**Problem requirements**
Please restate, word for word, the lines below that begin at the one with "(x.toNat % 4 ≠ 0 → traps 2 x) ∧" and end at the one with "(∀ w : BitVec 16, encodeBf16". Leave out all other lines.
Start of Data for review
-- ==== Sys2Proof/Machine/Dispatch.lean ====
section
/-! DEFINITION. The meaning of an instruction or event: one arm for each constructor of `Instr`. -/

namespace Sys2Proof.Machine
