-- ==== Sys2Proof/Certificates/Slice0/Obligations.lean ====
section
/-! DEFINITION. The statements for the provers. -/

open Sys2Proof Sys2Proof.Machine

/-- R286. Every instruction of major 0 but SEL completes with the value its row gives, modulo 2^64, shifts by gb[5:0]; S is
clear, the PC is that of the next slot, STATUS and everything else are as they were. SEL copies D and S of the operand
chosen. -/
def Obligations.MajorZeroResults : Prop :=
  ∀ (s : State) (b a d : BitVec 7),
    (Issues s [a, b] [d] → ∀ p ∈ major0 s b a d,
      Gives p.1 s fun t => ∃ v c, p.2 v c ∧ Wrote s t d v c s.nextPc s.th.status) ∧
    (Issues s [a, b, d] [d] →
      let x := if s.g d ≠ 0 then a else b
      Gives (.sel b a d) s fun t => Wrote s t d (s.g x) (s.gS x) s.nextPc s.th.status)

/-- R287, R258, R285. Major 1. An instruction of several beats keeps its slot from its first beat on, and writes with its
last, which its thread then performs. -/
def Obligations.MajorOneResults : Prop :=
  ∀ (s : State) (b a d : BitVec 7), Issues s [a, b] [d] →
    (∀ p ∈ major1 s b a d, Gives p.1 s fun t => ∃ v c, p.2 v c ∧ Wrote s t d v c s.nextPc s.th.status) ∧
    (∀ p ∈ major1Long s b a d,
      (s.th.going = true → Gives p.1 s fun t => ∃ v c, p.2 v c ∧ Wrote s t d v c s.nextPc s.th.status) ∧
      (s.th.going = false → Gives p.1 s fun t =>
        t.th.going = true ∧ t.th.pc = s.th.pc ∧ t.th.status = s.th.status ∧ s.cyc < t.th.ready ∧ FrameReg s t 0))

/-- R288. LEA, the unary instructions, and the bit-field instructions; a field that does not lie inside the word raises
ILLEGAL. -/
def Obligations.BitInstructionResults : Prop :=
  ∀ (s : State) (b a d : BitVec 7),
    (∀ h : BitVec 4, Issues s [a, b] [d] → ∀ p ∈ major23 s h b a d,
      Gives p.1 s fun t => ∃ v c, p.2 v c ∧ Wrote s t d v c s.nextPc s.th.status) ∧
    (∀ w : BitVec 7, w.toNat < 64 → Issues s [a] [d] → ∀ p ∈ major4 s w a d,
      Gives p.1 s fun t => ∃ v c, p.2 v c ∧ Wrote s t d v c s.nextPc s.th.status) ∧
    (∀ (l : BitVec 5) (p : BitVec 6), Issues s [a, d] [d] →
      (p.toNat + l.toNat + 1 ≤ 64 → ∀ q ∈ major56 s a d l p,
        Gives q.1 s fun t => ∃ v c, q.2 v c ∧ Wrote s t d v c s.nextPc s.th.status) ∧
      (64 < p.toNat + l.toNat + 1 → exec (.bfx l p a d) s = .next (raise s (trapIllegal s)) ∧
        exec (.bfi l p a d) s = .next (raise s (trapIllegal s))))

/-- R289, R290. Immediates and constants. -/
def Obligations.ImmediateResults : Prop :=
  ∀ (s : State) (a d : BitVec 7),
    (∀ (i : BitVec 11) (n : BitVec 6), Issues s [a] [d] → ∀ p ∈ immediates s i n a d,
      Gives p.1 s fun t => ∃ v c, p.2 v c ∧ Wrote s t d v c s.nextPc s.th.status) ∧
    (∀ i : BitVec 18, Issues s [d] [d] → ∀ p ∈ constants s i d,
      Gives p.1 s fun t => ∃ v c, p.2 v c ∧ Wrote s t d v c s.nextPc s.th.status)

/-- R264. A compact instruction has the effect of the 32-bit instruction beside it, but for the PC of the next parcel
(R261): wherever that instruction completes with a write of its register, so does the compact one. -/
def Obligations.CompactArithmetic : Prop :=
  ∀ (s : State) (a d : BitVec 5),
    (Issues s [r5 a, r5 d] [r5 d] → ∀ p ∈ compact2 a d,
      ∃ v c st, Gives p.2 s (fun t => Wrote s t (r5 d) v c s.nextPc st) ∧
        Gives p.1 s (fun t => Wrote s t (r5 d) v c s.nextPcC st)) ∧
    (Issues s [r5 d] [r5 d] → ∀ p ∈ compact1 a d,
      ∃ v c st, Gives p.2 s (fun t => Wrote s t (r5 d) v c s.nextPc st) ∧
        Gives p.1 s (fun t => Wrote s t (r5 d) v c s.nextPcC st))

/-- R291, R264. A branch goes to its target when its test of ga holds, and to the next slot otherwise, in one beat; the
compact branches and jumps do as the instructions they stand for, from the slot that holds them. -/
def Obligations.BranchesGoWhereTheySay : Prop :=
  ∀ (s : State),
    let passes := fun (i : Instr) (pc : BitVec 57) => Gives i s fun t => Passed s t pc ∧ t.th.ready = nextOwn s.cyc s.cur.slot
    (∀ (a : BitVec 7) (i : BitVec 16), Issues s [a] [] → ∀ p ∈ branches s a i,
      (p.2 = true → Gives p.1 s fun t => Jumped s t 0 0 (s.target i.toInt)) ∧ (p.2 = false → passes p.1 s.nextPc)) ∧
    (∀ i d : BitVec 5, Issues s [r5 d] [] →
      (s.g (r5 d) = 0 → Gives (.cBz i d) s (fun t => Jumped s t 0 0 (s.target i.toInt)) ∧ passes (.cBnz i d) s.nextPcC) ∧
      (s.g (r5 d) ≠ 0 → Gives (.cBnz i d) s (fun t => Jumped s t 0 0 (s.target i.toInt)) ∧ passes (.cBz i d) s.nextPcC)) ∧
    (∀ i : BitVec 10, Issues s [] [] → Gives (.cJ i) s fun t => Jumped s t 0 0 (s.target i.toInt)) ∧
    ∀ a : BitVec 5, Issues s [r5 a] [0] → exec (.cJr a) s = exec (.jalr 0 (r5 a) 0) s

/-- R292. The jumps write the link and go to their targets; JALR to an address that is no slot raises ALIGN, to one out of
range TRANSLATION with walk cause 1, and then writes nothing. -/
def Obligations.JumpsLinkAndGo : Prop :=
  ∀ (s : State) (d : BitVec 7),
    (∀ i : BitVec 18, Issues s [] [d] → Gives (.jal i d) s fun t => Jumped s t d s.link (s.target i.toInt)) ∧
    ∀ (a : BitVec 7) (i : BitVec 11), Issues s [a] [d] →
      let x : Word := BitVec.ofInt 64 ((s.g a).toInt + 4 * i.toInt)
      let traps := fun (code : Nat) (info : Word) => exec (.jalr i a d) s = .next (raise s ⟨code, info⟩) ∧
        (Handled s → Gives (.jalr i a d) s fun t => Trapped s t s.th.pc code info)
      (x.toNat % 4 = 0 → x.toNat < 2 ^ 57 → Gives (.jalr i a d) s fun t => Jumped s t d s.link (BitVec.ofNat 57 x.toNat)) ∧
      (x.toNat % 4 ≠ 0 → traps 2 x) ∧
      (x.toNat % 4 = 0 → 2 ^ 57 ≤ x.toNat → traps 3 (BitVec.ofNat 64 (1 * 2 ^ 60 + x.toNat % 2 ^ 57)))

/-- R293. LOOP subtracts 1, modulo 2^64, and branches while the new value is not zero, in one beat; with a = 0 it raises
ILLEGAL, and a slot of its major with k other than 0 decodes to no instruction and raises it. -/
def Obligations.LoopCountsDown : Prop :=
  ∀ (s : State) (i : BitVec 16) (a : BitVec 7), Issues s [a] [a] →
    let v : Word := BitVec.ofInt 64 ((s.g a).toInt - 1)
    (a ≠ 0 → v ≠ 0 → Gives (.loop i a) s fun t => Jumped s t a v (s.target i.toInt)) ∧
    (a ≠ 0 → v = 0 → Gives (.loop i a) s fun t => Wrote s t a 0 false s.nextPc s.th.status ∧ t.th.ready = nextOwn s.cyc s.cur.slot) ∧
    (a = 0 → exec (.loop i a) s = .next (raise s (trapIllegal s))) ∧
    ∀ k : BitVec 2, k ≠ 0 → let w : BitVec 32 := i ++ k ++ a ++ 42#6 ++ 1#1
      decodeSlot w false = .error .unassignedSelector ∧ (s.word = w → s.high = false → exec (.illegalEncoding w false) s = .next (raise s (trapIllegal s)))

/-! ## Numbers -/

/-- R235, R240. A W32, BF16 or FP16 encoding that is no NaN is the encoding of its own value, a NaN gives the canonical one,
and RoundOdd of a finite value keeps an exact one, and otherwise gives an odd last bit within one unit of it and sets S. -/
def Obligations.FormatsAndRoundOdd : Prop :=
  (∀ w : BitVec 32, encodeW32 (decodeW32 w) = if isNaN32 w then 0x7FC00000#32 else w) ∧
  (∀ w : BitVec 16, encodeBf16 (decodeBf16 w) =
    if w.extractLsb' 7 8 = 255#8 ∧ w.extractLsb' 0 7 ≠ 0 then 0x7FC0#16 else w) ∧
  (∀ w : BitVec 16, encodeFp16 (decodeFp16 w) =
    if w.extractLsb' 10 5 = 31#5 ∧ w.extractLsb' 0 10 ≠ 0 then 0x7E00#16 else w) ∧
  ∀ (f : Fmt) (n : Bool) (m : Nat) (e : Int) (t : Nat) (k : Int), 2 ≤ f.p → 0 < m →
    (roundOdd f (.fin n m e) false).1.x = .fin n t k →
    t < 2 ^ f.p ∧ f.lo ≤ k ∧ k ≤ f.hi ∧
    let r := roundOdd f (.fin n m e) false
    -- the value, its result and the result's unit, counted in the smaller of the two units
    let v : Int := m * 2 ^ (e - min k e).toNat
    let w : Int := t * 2 ^ (k - min k e).toNat
    let u : Int := 2 ^ (k - min k e).toNat
    (r.1.s = false → w = v ∧ r.2 = 0) ∧
    (r.1.s = true → t % 2 = 1 ∧ w ≠ v ∧ w - v < u ∧ v - w < u ∧ flagNX &&& r.2 = flagNX)

/-- R294, R295, R298, R246 to R248, R257, R285. Major 32 and the sticky-bit instructions of major 33: the held pair or the
word that each row gives is written, and its flags are ORed into STATUS. FDIV and FSQRT write with their last beat. -/
def Obligations.FloatResults : Prop :=
  ∀ (s : State) (b a d : BitVec 7),
    (Issues s [a, b] [d] →
      (∀ p ∈ floats s b a d, Gives p.1 s fun t =>
        Wrote s t d (heldBits p.2.1.x) p.2.1.s s.nextPc (orFlags s.th.status p.2.2)) ∧
      (∀ p ∈ floatsLong s b a d,
        (s.th.going = true → Gives p.1 s fun t =>
          Wrote s t d (heldBits p.2.1.x) p.2.1.s s.nextPc (orFlags s.th.status p.2.2)) ∧
        (s.th.going = false → Gives p.1 s fun t =>
          t.th.going = true ∧ t.th.pc = s.th.pc ∧ t.th.status = s.th.status ∧ s.cyc < t.th.ready ∧ FrameReg s t 0)) ∧
      (∀ p ∈ floatBits s b a d, Gives p.1 s fun t => ∃ v c, p.2 v c ∧ Wrote s t d v c s.nextPc s.th.status)) ∧
    (Issues s [a, b, d] [d] → Gives (.ffma b a d) s fun t =>
      let p := ffma (s.h a) (s.h b) (s.h d)
      Wrote s t d (heldBits p.1.x) p.1.s s.nextPc (orFlags s.th.status p.2))

/-- R296, R297, R299. FCVT, FRND, QENC and QDEC: what they write, with the flags of their rounding; FCVT between integers
saturates with NV and never rounds; a code 7, `.keep` to any other than W19, a mode 7 or an illegal selector is ILLEGAL. -/
def Obligations.ConversionResults : Prop :=
  ∀ (s : State) (a d : BitVec 7), Issues s [a] [d] →
    (∀ (k : BitVec 1) (y x : BitVec 3),
      let r := fcvt (decide (k = 1)) y.toNat x.toNat s.rm (s.srd 0) (regOf s s.cur a.toNat)
      (y ≠ 7 → x ≠ 7 → (k = 1 → y = 1) →
        (Gives (.fcvt k y x a d) s fun t => Wrote s t d r.1 r.2.1 s.nextPc
          (if r.2.2.2 then roundedStatus s r.2.2.1 s.rm else orFlags s.th.status r.2.2.1)) ∧
        (4 ≤ y.toNat → 4 ≤ x.toNat →
          let i := cvtInt x.toNat (s.g a)
          let lo := (cvtRange y.toNat).1
          let hi := (cvtRange y.toNat).2
          r = (BitVec.ofInt 64 (max lo (min hi i)), false, if i < lo ∨ hi < i then flagNV else 0, false))) ∧
      (y = 7 ∨ x = 7 ∨ (k = 1 ∧ y ≠ 1) → exec (.fcvt k y x a d) s = .next (raise s (trapIllegal s)))) ∧
    (∀ o : BitVec 3,
      let mode := if o = 0 then s.rm else o.toNat - 1
      let r := finalRound .w32 mode 24 (s.srd 0) (s.h a)
      (o ≠ 7 → Gives (.frnd o a d) s fun t => Wrote s t d (heldBits r.1) false s.nextPc (roundedStatus s r.2 mode)) ∧
      (o = 7 → exec (.frnd o a d) s = .next (raise s (trapIllegal s)))) ∧
    (∀ w : BitVec 1,
      let n := if w = 0 then 8 else 4
      let sel := fmtSelector s.th.fmt n
      let r := encodeCb (slotOf s s.cur.core sel) n s.rm (s.srd 0) (s.h a)
      let x := decodeCb (slotOf s s.cur.core sel) n ((s.g a).toNat % 2 ^ n)
      (selectorOk sel n = true →
        Gives (.qenc w a d) s (fun t => Wrote s t d (BitVec.ofNat 64 r.1) false s.nextPc (roundedStatus s r.2 s.rm)) ∧
        Gives (.qdec w a d) s fun t => Wrote s t d (heldBits x) false s.nextPc s.th.status) ∧
      (selectorOk sel n = false → exec (.qenc w a d) s = .next (raise s (trapIllegal s)) ∧
        exec (.qdec w a d) s = .next (raise s (trapIllegal s))))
End of Data for review
**Exercise result**
      (x.toNat % 4 ≠ 0 → traps 2 x) ∧
      (x.toNat % 4 = 0 → 2 ^ 57 ≤ x.toNat → traps 3 (BitVec.ofNat 64 (1 * 2 ^ 60 + x.toNat % 2 ^ 57)))

/-- R293. LOOP subtracts 1, modulo 2^64, and branches while the new value is not zero, in one beat; with a = 0 it raises
ILLEGAL, and a slot of its major with k other than 0 decodes to no instruction and raises it. -/
def Obligations.LoopCountsDown : Prop :=
  ∀ (s : State) (i : BitVec 16) (a : BitVec 7), Issues s [a] [a] →
    let v : Word := BitVec.ofInt 64 ((s.g a).toInt - 1)
    (a ≠ 0 → v ≠ 0 → Gives (.loop i a) s fun t => Jumped s t a v (s.target i.toInt)) ∧
    (a ≠ 0 → v = 0 → Gives (.loop i a) s fun t => Wrote s t a 0 false s.nextPc s.th.status ∧ t.th.ready = nextOwn s.cyc s.cur.slot) ∧
    (a = 0 → exec (.loop i a) s = .next (raise s (trapIllegal s))) ∧
    ∀ k : BitVec 2, k ≠ 0 → let w : BitVec 32 := i ++ k ++ a ++ 42#6 ++ 1#1
      decodeSlot w false = .error .unassignedSelector ∧ (s.word = w → s.high = false → exec (.illegalEncoding w false) s = .next (raise s (trapIllegal s)))

/-! ## Numbers -/

/-- R235, R240. A W32, BF16 or FP16 encoding that is no NaN is the encoding of its own value, a NaN gives the canonical one,
and RoundOdd of a finite value keeps an exact one, and otherwise gives an odd last bit within one unit of it and sets S. -/
def Obligations.FormatsAndRoundOdd : Prop :=
  (∀ w : BitVec 32, encodeW32 (decodeW32 w) = if isNaN32 w then 0x7FC00000#32 else w) ∧
  (∀ w : BitVec 16, encodeBf16 (decodeBf16 w) =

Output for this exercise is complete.